-- ==== Sys2Proof/Word.lean ====
section
/-! DEFINITION. The word and byte types of the part: registers are 32 bits wide (R10), memory is addressed in bytes. -/

namespace Sys2Proof

/-- A register word or an instruction word. -/
abbrev Word := BitVec 32

/-- One byte of a memory. -/
abbrev Byte := BitVec 8

/-- A voting lane: 0, 1 and 2 are lanes A, B and C (R20). -/
abbrev Lane := Fin 3

/-- A general register g0 to g31 (R62). -/
abbrev GReg := Fin 32

/-- An accumulator a0 to a3 (R62). -/
abbrev AReg := Fin 4

end Sys2Proof
end

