-- ==== Sys2Proof/Machine/RegMap.lean ====
section
/-! DEFINITION. The register map: every register of the 20 blocks by the name the manual gives it (its address, R45-R47),
every field narrower than a word as (address, lowest bit, width), and per block the table of registers with reset value and
the bits that a commit stores, that are commands (they act and read 0), that exist (the rest are reserved, R13), and that are sticky
(RS, R11).
CTRL and SAFE are lane-private (R47): their registers take the lane first, and their key in `State.regs` is the address plus
2^32 times (lane + 1). Transcribed from the register tables of spec/00 to spec/13. -/

namespace Sys2Proof.Machine

namespace SYS
def ID : Nat := 0x40000000
def ID_PART : Fld := ⟨ID, 16, 16⟩
def ID_STEP : Fld := ⟨ID, 8, 8⟩
def ID_MASK : Fld := ⟨ID, 0, 8⟩
def CAPS : Nat := 0x40000004
def CAPS_TEMP_T : Fld := ⟨CAPS, 23, 1⟩
def CAPS_DEST_LOG2 : Fld := ⟨CAPS, 19, 4⟩
def CAPS_MAX_LANDING : Fld := ⟨CAPS, 12, 7⟩
def CAPS_MAX_CAR : Fld := ⟨CAPS, 8, 4⟩
def CAPS_VARIANT : Fld := ⟨CAPS, 0, 8⟩
def LTR : Nat := 0x40000008
def MODE : Nat := 0x4000000C
def MODE_CAUSE : Fld := ⟨MODE, 24, 8⟩
def MODE_PREV : Fld := ⟨MODE, 4, 4⟩
def MODE_MODE : Fld := ⟨MODE, 0, 4⟩
def PWR_STS : Nat := 0x40000010
def PWR_STS_CAUSE : Fld := ⟨PWR_STS, 16, 4⟩
def PWR_STS_SRC : Fld := ⟨PWR_STS, 8, 8⟩
def PWR_STS_DEEPEST : Fld := ⟨PWR_STS, 4, 3⟩
def PWR_STS_STATE : Fld := ⟨PWR_STS, 0, 3⟩
def PWR_CFG : Nat := 0x40000014
def PWR_CFG_WAKE_BALL : Fld := ⟨PWR_CFG, 31, 1⟩
def PWR_CFG_P2_TIDE : Fld := ⟨PWR_CFG, 0, 8⟩
def WAKE_EN (k : Nat) : Nat := 0x40000020 + 0x4 * k
def RST_STS : Nat := 0x40000040
def RST_STS_HELD : Fld := ⟨RST_STS, 16, 3⟩
def RST_STS_SEL : Fld := ⟨RST_STS, 12, 2⟩
def RST_STS_FALLBACK : Fld := ⟨RST_STS, 9, 1⟩
def RST_STS_BANK : Fld := ⟨RST_STS, 8, 1⟩
def RST_STS_STUCK : Fld := ⟨RST_STS, 4, 1⟩
def RST_STS_CAUSE : Fld := ⟨RST_STS, 0, 4⟩
def IMG_CTL : Nat := 0x40000050
def IMG_CTL_GO : Fld := ⟨IMG_CTL, 31, 1⟩
def IMG_CTL_OP : Fld := ⟨IMG_CTL, 28, 3⟩
def IMG_CTL_OFFSET : Fld := ⟨IMG_CTL, 0, 22⟩
def IMG_SRC : Nat := 0x40000054
def IMG_SRC_SRC : Fld := ⟨IMG_SRC, 0, 21⟩
def IMG_STS : Nat := 0x40000058
def IMG_STS_STATE : Fld := ⟨IMG_STS, 30, 2⟩
def IMG_STS_CAUSE : Fld := ⟨IMG_STS, 24, 4⟩
def IMG_STS_CHECKED : Fld := ⟨IMG_STS, 17, 1⟩
def IMG_STS_BANK : Fld := ⟨IMG_STS, 16, 1⟩
end SYS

★ ★ ★ ★ ★ ★ ★

A verbatim copy of the listing above, starting from the line with "def RST_STS : Nat := 0x40000040" and running to its last line, is the only output needed.

def RST_STS : Nat := 0x40000040
def RST_STS_HELD : Fld := ⟨RST_STS, 16, 3⟩
def RST_STS_SEL : Fld := ⟨RST_STS, 12, 2⟩
def RST_STS_FALLBACK : Fld := ⟨RST_STS, 9, 1⟩
def RST_STS_BANK : Fld := ⟨RST_STS, 8, 1⟩
def RST_STS_STUCK : Fld := ⟨RST_STS, 4, 1⟩
def RST_STS_CAUSE : Fld := ⟨RST_STS, 0, 4⟩
def IMG_CTL : Nat := 0x40000050
def IMG_CTL_GO : Fld := ⟨IMG_CTL, 31, 1⟩
def IMG_CTL_OP : Fld := ⟨IMG_CTL, 28, 3⟩
def IMG_CTL_OFFSET : Fld := ⟨IMG_CTL, 0, 22⟩
def IMG_SRC : Nat := 0x40000054
def IMG_SRC_SRC : Fld := ⟨IMG_SRC, 0, 21⟩
def IMG_STS : Nat := 0x40000058
def IMG_STS_STATE : Fld := ⟨IMG_STS, 30, 2⟩
def IMG_STS_CAUSE : Fld := ⟨IMG_STS, 24, 4⟩
def IMG_STS_CHECKED : Fld := ⟨IMG_STS, 17, 1⟩
def IMG_STS_BANK : Fld := ⟨IMG_STS, 16, 1⟩
end SYS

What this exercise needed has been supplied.